GDF Suez to acquire stake in Nord Stream line

GDF Suez SA reported it will take a 9% stake in Nord Stream AG before construction of that 1,200-km natural gas pipeline that will link Russia and the European Union via the Baltic Sea. GDF Suez also will receive as much as 1.5 billion cu m (bcm) of gas from the line starting in 2015. This will be added to the 12 bcm/year that OAO Gazprom already sends to GDF Suez.

The first stage of Nord Stream is due for commissioning in 2011 with a 27.5 bcm/year capacity. The second stage is to be commissioned in 2015 with a 55 bcm capacity from which GDF Suez will receive its 1.5 bcm/year.

Although memorandum for the gas supply and the 9% acquisition has not been officially signed, both parties confirmed GDF Suez is to acquire 4.5% each from E.On Ruhrgas AG, and Wintershall Holding AG, each of which now hold 20% of Nord Stream. "Some details of this transaction still need to be finalized," a GDF Suez spokesman told OGJ.

When finalized, the Nord Stream joint venture will include Gazprom with 51%, Wintershall and E.On Ruhrgas, 15.5% each, NV Nederlandse Gasunie, 9%, and GDF Suez, 9%.

PetroVietnam to invest in second gas line

PetroVietnam plans to invest $1.3 billion in a proposed second natural gas pipeline from the Nam Con Son basin off southern Vietnam. The new line will carry gas from Blocks 05.1 and 0.52 in the Hai Thach and Moc Tinh projects in the Nam Con Son basin to feed electric power plants in Phu My district in the southern province of Ba Ria-Vung Tau.

The 400-km line will be built in parallel with the current line to transport 6 billion cu m (bcm)/year of gas from fields in the Nam Con Son basin. Stakeholders in the old line include PetroVietnam 51%, BP PLC 32.27%, and ConocoPhillips 16.33%.

The first Nam Con Son line, built by BP at a cost of $1.3 billion, has a capacity of 7.3 bcm/year but normally averages 5.5 bcm/year. PetroVietnam affiliate PetroVietnam Gas Corp. said it carried 5.516 bcm via the Nam Con Son line in 2009.

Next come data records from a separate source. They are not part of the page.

-- ==== Sys2Proof/Machine/RegMap.lean ====
section
/-! DEFINITION. The register map of the block window (R43, R46 and the register tables of chapters 02 to 19):
for every register its offset, its array strides, its reset value and the access code of its bits (R11).
Bits under no mask are RO or reserved. -/

namespace Sys2Proof.Machine

/-- One register, or one array of registers of one layout, of the spec's register tables.
`dims` lists (stride, count) from the widest stride to the narrowest.
`step` is added to the reset value once for each index of the first array dimension.
The masks name the bits of each access code of R11; `cnt` marks the two words of a 48-bit counter (R99, R302), `evt` an event status register (R315).
`bank` is 1 for a register of the mesh's rule banks (R172), 2 for one of the rewrite banks (R193). -/
structure RegRow where
  base : Nat
  dims : List (Nat × Nat) := []
  reset : Nat := 0
  step : Nat := 0
  rw : Word := 0
  w1c : Word := 0
  w1s : Word := 0
  wo : Word := 0
  sh : Word := 0
  rc : Word := 0
  cnt : Bool := false
  evt : Bool := false
  bank : Nat := 0
  deriving DecidableEq, Repr

/-- The distance r beyond a row's base is a sum of multiples of its strides, each index below its count. -/
def dimsHit : List (Nat × Nat) → Nat → Bool
  | [], r => r == 0
  | (st, ct) :: ds, r => decide (r / st < ct) && dimsHit ds (r % st)

/-- The row holds the register at this offset. -/
def RegRow.hit (row : RegRow) (off : Nat) : Bool :=
  decide (row.base ≤ off) && dimsHit row.dims (off - row.base)

/-- Reset value of the register of a row at an offset (R8). -/
def RegRow.resetAt (row : RegRow) (off : Nat) : Word :=
  match row.dims with
  | [] => BitVec.ofNat 32 row.reset
  | (st, _) :: _ => BitVec.ofNat 32 (row.reset + row.step * ((off - row.base) / st))

/-- Registers at 0x0 to 0xFFFFF: chapters 02, 03, 12, 18, 19 of spec/ (part 0) -/
def rowsHostLow0 : List RegRow := [
  { base := 0, reset := 0x8010001 },  -- ID.HDR0
  { base := 0x4, reset := 0x20 },  -- ID.HDR1
  { base := 0x8, reset := 0x4F4C4B59 },  -- ID.VENDOR
  { base := 0xC, reset := 0x55544F4C },  -- ID.BLOCK0
  { base := 0x10, reset := 0x4D },  -- ID.BLOCK1
  { base := 0x14, reset := 0x20100 },  -- ID.RELEASE
  { base := 0x18, reset := 0x1400 },  -- ID.ORDER
  { base := 0x1C, reset := 0x1F },  -- ID.OPTIONS
  { base := 0x1000, reset := 0x28, w1c := 0x40000000 },  -- CLK.PLL
  { base := 0x1004, reset := 0x1000000 },  -- CLK.RUNNING
  { base := 0x1008, rw := 0x1F, wo := 0x80000000 },  -- CLK.MON_SEL
  { base := 0x100C },  -- CLK.MON_COUNT
  { base := 0x1010, reset := 0x1, rw := 0x1, wo := 0x2 },  -- RST.CTL
  { base := 0x1014, reset := 0x10000, rw := 0x1FFFF },  -- RST.BED
  { base := 0x1018, reset := 0x1, w1c := 0x7F },  -- RST.CAUSE
  { base := 0x101C, rw := 0xFFFFFFFF },  -- RST.LINE_LOSS_LO
  { base := 0x1020, rw := 0xFFFF },  -- RST.LINE_LOSS_HI
  { base := 0x1040, w1c := 0x7, evt := true },  -- BLK.EVT
  { base := 0x1044, rw := 0x7 },  -- BLK.EVT_MASK
  { base := 0x1048, rw := 0xFF },  -- BLK.EVT_ROUTE
  { base := 0x2000, rw := 0x3 },  -- PWR.STATE
  { base := 0x2004, reset := 0x81FEFFFF, rw := 0x81FFFFFF },  -- PWR.ISLAND_CTL
  { base := 0x2008, reset := 0x40000000 },  -- PWR.ISLAND_ON
  { base := 0x200C, w1c := 0xE1FFFFFF },  -- PWR.FAULT
  { base := 0x3000, dims := [(0x4, 64)] },  -- FUSE.ENTRY
  { base := 0x3100, wo := 0x8FFFF000 },  -- FUSE.PROG
  { base := 0x3104 },  -- FUSE.STATUS
  { base := 0x3200, dims := [(0x4, 64)], rw := 0xFFFFFFFF },  -- MAP.RT
  { base := 0x3300, w1c := 0x1, evt := true },  -- FUSE.EVT
  { base := 0x3304, rw := 0x1 }  -- FUSE.EVT_MASK
]

/-- Registers at 0x0 to 0xFFFFF: chapters 02, 03, 12, 18, 19 of spec/ (part 1) -/
def rowsHostLow1 : List RegRow := [
  { base := 0x3308, rw := 0xFF },  -- FUSE.EVT_ROUTE
  { base := 0x4000 },  -- LC.STATE
  { base := 0x4004, rw := 0x3, wo := 0x80000000 },  -- LC.REQ
  { base := 0x4010, wo := 0xE0000000 },  -- DBG.CTL
  { base := 0x4020, dims := [(0x4, 4)] },  -- DBG.CHAL
  { base := 0x4030, wo := 0xFFFFFFFF },  -- DBG.TOKEN
  { base := 0x4034 },  -- DBG.COUNT
  { base := 0x4038 },  -- DBG.LEFT_S
  { base := 0x4040 },  -- KEY.STATUS
  { base := 0x4048, wo := 0x80000107 },  -- KEY.REVOKE
  { base := 0x4050, dims := [(0x30, 8), (0x4, 12)] },  -- KEY.DBG_HASH
  { base := 0x4200, dims := [(0x30, 8), (0x4, 12)] },  -- KEY.IMG_HASH
  { base := 0x4400, dims := [(0x4, 12)] },  -- MEAS
  { base := 0x4430 },  -- MEAS_COUNT
  { base := 0x4480, w1c := 0x3F, evt := true },  -- SEC.EVT
  { base := 0x4484, rw := 0x3F },  -- SEC.EVT_MASK
  { base := 0x4488, rw := 0xFF },  -- SEC.EVT_ROUTE
  { base := 0x4490, rw := 0xFFFFFFFF, cnt := true },  -- CNT_WMAP_REFUSED
  { base := 0x4494, rw := 0xFFFF, cnt := true },  -- CNT_WMAP_REFUSED#HI
  { base := 0x4498 }  -- WMAP_LAST
]

/-- Registers at 0x0 to 0xFFFFF: chapters 02, 03, 12, 18, 19 of spec/. -/
def rowsHostLow : List RegRow := rowsHostLow0 ++ rowsHostLow1

/-- Registers at 0x100000 to 0x1FFFFF: chapter 11 of spec/ (part 0) -/
def rowsTime0 : List RegRow := [
  { base := 0x100000, wo := 0x80000000 },  -- TIME.CAPTURE_ALL
  { base := 0x100040, w1c := 0x7FF, evt := true },  -- TIME.EVT
  { base := 0x100044, rw := 0x7FF },  -- TIME.EVT_MASK
  { base := 0x100048, rw := 0xFF },  -- TIME.EVT_ROUTE
  { base := 0x100100, dims := [(0x10, 8), (0x4, 4)] },  -- TIME.CAP
  { base := 0x101000, dims := [(0x100, 8)], reset := 0xC0000000, rw := 0x80000000, w1c := 0x68000000 },  -- TB.CTL
  { base := 0x101004, dims := [(0x100, 8)], reset := 0x1, rw := 0xF },  -- TB.ADDEND_INT
  { base := 0x101008, dims := [(0x100, 8)], reset := 0x9999999A, rw := 0xFFFFFFFF },  -- TB.ADDEND_FRAC
  { base := 0x10100C, dims := [(0x100, 8)], reset := 0x3E8, rw := 0xFFFFFFFF },  -- TB.JUMP_LIMIT
  { base := 0x101010, dims := [(0x100, 8)], reset := 0xA0000, rw := 0x3FF0007, wo := 0x80000000 },  -- TB.CMD
  { base := 0x101014, dims := [(0x100, 8), (0x4, 4)], rw := 0xFFFFFFFF },  -- TB.ARG
  { base := 0x101024, dims := [(0x100, 8)], wo := 0xFFFFFFFF },  -- TB.UNLOCK
  { base := 0x101028, dims := [(0x100, 8)] },  -- TB.REFUSED_NS
  { base := 0x10102C, dims := [(0x100, 8)] },  -- TB.SLEW_LEFT
  { base := 0x101030, dims := [(0x100, 8), (0x4, 4)] },  -- TB.NOW
  { base := 0x102000, dims := [(0x40, 2)], rw := 0xF800FFFF, w1c := 0x4000000 },  -- PPS.IN.CTL
  { base := 0x102004, dims := [(0x40, 2)], wo := 0x80000000 },  -- PPS.IN.POP
  { base := 0x102008, dims := [(0x40, 2), (0x4, 4)] },  -- PPS.IN.HEAD
  { base := 0x102100, dims := [(0x10, 2)], reset := 0x5F5E100, rw := 0xFFFFFFFF },  -- PPS.OUT.CTL
  { base := 0x102200, reset := 0x14, rw := 0x1C00001F, wo := 0x80000000 },  -- REF10.CTL
  { base := 0x102204 },  -- REF10.MEAS
  { base := 0x103000, rw := 0x700FF },  -- ACT.ADDR
  { base := 0x103004, rw := 0x3, w1c := 0x20000000, wo := 0x80000000 },  -- ACT.CMD
  { base := 0x103010, rw := 0x3FFFFFFF },  -- ACT.DATA0
  { base := 0x103014, dims := [(0x4, 3)], rw := 0xFFFFFFFF },  -- ACT.DATA1
  { base := 0x103020, rw := 0xBFE000 },  -- ACT.DATA4
  { base := 0x103024, rw := 0xBF000000 },  -- ACT.DATA5
  { base := 0x103028, dims := [(0x4, 2)] },  -- ACT.DATA6
  { base := 0x104000, dims := [(0x10, 4)], rw := 0xFF800000 },  -- MON.CTL
  { base := 0x104004, dims := [(0x10, 4)], reset := 0x64, rw := 0xFFFFFFFF }  -- MON.BOUND
]

/-- Registers at 0x100000 to 0x1FFFFF: chapter 11 of spec/ (part 1) -/
def rowsTime1 : List RegRow := [
  { base := 0x104008, dims := [(0x10, 4)], rw := 0xFFFFFFFF },  -- MON.OFFSET
  { base := 0x10400C, dims := [(0x10, 4)] },  -- MON.LAST_DIFF
  { base := 0x180000, dims := [(0x100, 2)], reset := 0xC0000000, rw := 0x80000000, w1c := 0x68000000 },  -- TRK.CTL
  { base := 0x180004, dims := [(0x100, 2)], reset := 0x1, rw := 0xF },  -- TRK.ADDEND_INT
  { base := 0x180008, dims := [(0x100, 2)], reset := 0x9999999A, rw := 0xFFFFFFFF },  -- TRK.ADDEND_FRAC
  { base := 0x18000C, dims := [(0x100, 2)], reset := 0x3E8, rw := 0xFFFFFFFF },  -- TRK.JUMP_LIMIT
  { base := 0x180010, dims := [(0x100, 2)], reset := 0xA0000, rw := 0x3FF0007, wo := 0x80000000 },  -- TRK.CMD
  { base := 0x180014, dims := [(0x100, 2), (0x4, 4)], rw := 0xFFFFFFFF },  -- TRK.ARG
  { base := 0x180024, dims := [(0x100, 2)], wo := 0xFFFFFFFF },  -- TRK.UNLOCK
  { base := 0x180028, dims := [(0x100, 2)] },  -- TRK.REFUSED_NS
  { base := 0x18002C, dims := [(0x100, 2)] },  -- TRK.SLEW_LEFT
  { base := 0x180030, dims := [(0x100, 2), (0x4, 4)] },  -- TRK.NOW
  { base := 0x181000, dims := [(0x10, 2)], reset := 0xA, rw := 0x9FE0000F, wo := 0x60000000 },  -- PAIR.CTL
  { base := 0x181004, dims := [(0x10, 2)], w1c := 0x30000000 },  -- PAIR.STATUS
  { base := 0x181008, dims := [(0x10, 2)] },  -- PAIR.D
  { base := 0x18100C, dims := [(0x10, 2)] }  -- PAIR.LEFT
]

/-- Registers at 0x100000 to 0x1FFFFF: chapter 11 of spec/. -/
def rowsTime : List RegRow := rowsTime0 ++ rowsTime1

/-- Registers at 0x200000 to 0x2FFFFF: chapter 13 of spec/ (part 0) -/
def rowsRings0 : List RegRow := [
  { base := 0x200000, dims := [(0x40, 512)], rw := 0xFFFFFFC0 },  -- TX.BASE
  { base := 0x200004, dims := [(0x40, 512)], rw := 0xFFFFFFFF },  -- TX.BASE#HI
  { base := 0x200008, dims := [(0x40, 512)], rw := 0xFFFFFFF0 },  -- TX.DB
  { base := 0x20000C, dims := [(0x40, 512)], rw := 0xFFFFFFFF },  -- TX.DB#HI
  { base := 0x200010, dims := [(0x40, 512)], reset := 0x40009000, rw := 0xDFFFF000, wo := 0x20000000 },  -- TX.CTL
  { base := 0x200014, dims := [(0x40, 512)], rw := 0x7FFFFF },  -- TX.PARAM
  { base := 0x200018, dims := [(0x40, 512)] },  -- TX.SEEN
  { base := 0x20001C, dims := [(0x40, 512)] },  -- TX.CONS
  { base := 0x200020, dims := [(0x40, 512)] },  -- TX.NEXT
  { base := 0x200024, dims := [(0x40, 512)] },  -- TX.STATUS
  { base := 0x200028, dims := [(0x40, 512)], rw := 0xFFFFFFFF, cnt := true },  -- TX.CNT_RING_DROP
  { base := 0x20002C, dims := [(0x40, 512)], rw := 0xFFFF, cnt := true },  -- TX.CNT_RING_DROP#HI
  { base := 0x208000, dims := [(0x40, 512)], rw := 0xFFFFFFC0 },  -- RX.BASE
  { base := 0x208004, dims := [(0x40, 512)], rw := 0xFFFFFFFF },  -- RX.BASE#HI
  { base := 0x208008, dims := [(0x40, 512)], rw := 0xFFFFFFF0 },  -- RX.DB
  { base := 0x20800C, dims := [(0x40, 512)], rw := 0xFFFFFFFF },  -- RX.DB#HI
  { base := 0x208010, dims := [(0x40, 512)], reset := 0x40009000, rw := 0xD0FFF000, wo := 0x20000000 },  -- RX.CTL
  { base := 0x208014, dims := [(0x40, 512)], rw := 0x7FFF },  -- RX.PARAM
  { base := 0x208018, dims := [(0x40, 512)] },  -- RX.SEEN
  { base := 0x20801C, dims := [(0x40, 512)] },  -- RX.CONS
  { base := 0x208020, dims := [(0x40, 512)] },  -- RX.NEXT
  { base := 0x208024, dims := [(0x40, 512)] },  -- RX.STATUS
  { base := 0x208028, dims := [(0x40, 512)], rw := 0xFFFFFFFF, cnt := true },  -- RX.CNT_RING_DROP
  { base := 0x20802C, dims := [(0x40, 512)], rw := 0xFFFF, cnt := true },  -- RX.CNT_RING_DROP#HI
  { base := 0x210000, dims := [(0x40, 256)], rw := 0xFFFFFFC0 },  -- VEC.BASE
  { base := 0x210004, dims := [(0x40, 256)], rw := 0xFFFFFFFF },  -- VEC.BASE#HI
  { base := 0x210008, dims := [(0x40, 256)], rw := 0xFFFFFFF0 },  -- VEC.DB
  { base := 0x21000C, dims := [(0x40, 256)], rw := 0xFFFFFFFF },  -- VEC.DB#HI
  { base := 0x210010, dims := [(0x40, 256)], reset := 0x40008008, rw := 0xD000F3FF, w1s := 0x8000000, wo := 0x20000000 },  -- VEC.CTL
  { base := 0x210014, dims := [(0x40, 256)] }  -- VEC.PARAM
]

/-- Registers at 0x200000 to 0x2FFFFF: chapter 13 of spec/ (part 1) -/
def rowsRings1 : List RegRow := [
  { base := 0x210018, dims := [(0x40, 256)] },  -- VEC.SEEN
  { base := 0x21001C, dims := [(0x40, 256)] },  -- VEC.WR
  { base := 0x210020, dims := [(0x40, 256)] },  -- VEC.NEXT
  { base := 0x210024, dims := [(0x40, 256)] },  -- VEC.STATUS
  { base := 0x210028, dims := [(0x40, 256)], rw := 0xFFFFFFFF, cnt := true },  -- VEC.CNT_RING_DROP
  { base := 0x21002C, dims := [(0x40, 256)], rw := 0xFFFF, cnt := true },  -- VEC.CNT_RING_DROP#HI
  { base := 0x220000, reset := 0x6403E8, rw := 0xFFFFFFFF },  -- RING.CTL
  { base := 0x220004, reset := 0x6407D0, rw := 0xFFFFFFFF },  -- RING.WAIT
  { base := 0x220040, w1c := 0x7F, evt := true },  -- RING.EVT
  { base := 0x220044, rw := 0x7F },  -- RING.EVT_MASK
  { base := 0x220048, rw := 0xFF },  -- RING.EVT_ROUTE
  { base := 0x220050 },  -- RING.LAST
  { base := 0x220100, dims := [(0x8, 13)], rw := 0xFFFFFFFF, cnt := true },  -- RING.CNT
  { base := 0x220104, dims := [(0x8, 13)], rw := 0xFFFF, cnt := true }  -- RING.CNT#HI
]

/-- Registers at 0x200000 to 0x2FFFFF: chapter 13 of spec/. -/
def rowsRings : List RegRow := rowsRings0 ++ rowsRings1

/-- Registers at 0x300000 to 0x37FFFF: chapter 14 of spec/ -/
def rowsAuger : List RegRow := [
  { base := 0x300000, dims := [(0x40, 32)], rw := 0x8000007F, wo := 0x60000000 },  -- CH.CTL
  { base := 0x300004, dims := [(0x40, 32)], rw := 0xFFFFFFE0 },  -- CH.HEAD_LO
  { base := 0x300008, dims := [(0x40, 32)], rw := 0xFFFFFFFF },  -- CH.HEAD_HI
  { base := 0x30000C, dims := [(0x40, 32)], wo := 0x80000000 },  -- CH.DOORBELL
  { base := 0x300010, dims := [(0x40, 32)] },  -- CH.STATE
  { base := 0x300014, dims := [(0x40, 32), (0x4, 2)] },  -- CH.CUR
  { base := 0x30001C, dims := [(0x40, 32)] },  -- CH.POS
  { base := 0x301000, rw := 0x3 },  -- AUG.EXPORT
  { base := 0x301040, w1c := 0x3, evt := true },  -- AUG.EVT
  { base := 0x301044, rw := 0x3 },  -- AUG.EVT_MASK
  { base := 0x301048, rw := 0xFF },  -- AUG.EVT_ROUTE
  { base := 0x301100, dims := [(0x10, 16)], rw := 0xFFFF0000 },  -- IMPORT.BASE_LO
  { base := 0x301104, dims := [(0x10, 16)], rw := 0xFFFFFFFF },  -- IMPORT.BASE_HI
  { base := 0x301108, dims := [(0x10, 16)], rw := 0xFFFFFFFF },  -- IMPORT.SIZE
  { base := 0x30110C, dims := [(0x10, 16)], rw := 0x80000000 },  -- IMPORT.CTL
  { base := 0x301200, dims := [(0x4, 16)], rw := 0xBF00C1FF },  -- AUG.NUDGE
  { base := 0x301300, rw := 0xFFFFFFFF, cnt := true },  -- CNT_AUG_FAULT
  { base := 0x301304, rw := 0xFFFF, cnt := true }  -- CNT_AUG_FAULT#HI
]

After the new line comes on stream, the country's onshore gas supply will increase by 30-40% to 10-11 bcm/year, said Phung Dinh Thuc, PetroVietnam general director.

According to analyst BMI, construction of a second Nam Con Son pipeline could provide gas to fuel further increases in power generation capacity in southern Vietnam.

Vietnam's power generation sector consumed 4.6 bcm of gas in 2008, and BMI forecasts this consumption to increase to 12.3 bcm by 2013 as gas-fired power reaches 45.2% of the country's total electricity generation. "In addition, we see total Vietnamese gas consumption of 7.9 bcm in 2008 rising to 15 bcm in 2009 and 21 bcm by 2015," BMI said.

The analyst said the new pipeline could "also be used to supply rising residential and industrial demand in the area, which contains a number of fertilizer and steel plants."


A Conasauga shale prospect in Alabama should have been described as having 0.5% to 1.5% total organic carbon and 500 bcf/sq mile of gas in place, not 500 bcf of gas in place (OGJ, Feb. 22, 2010, p. 36).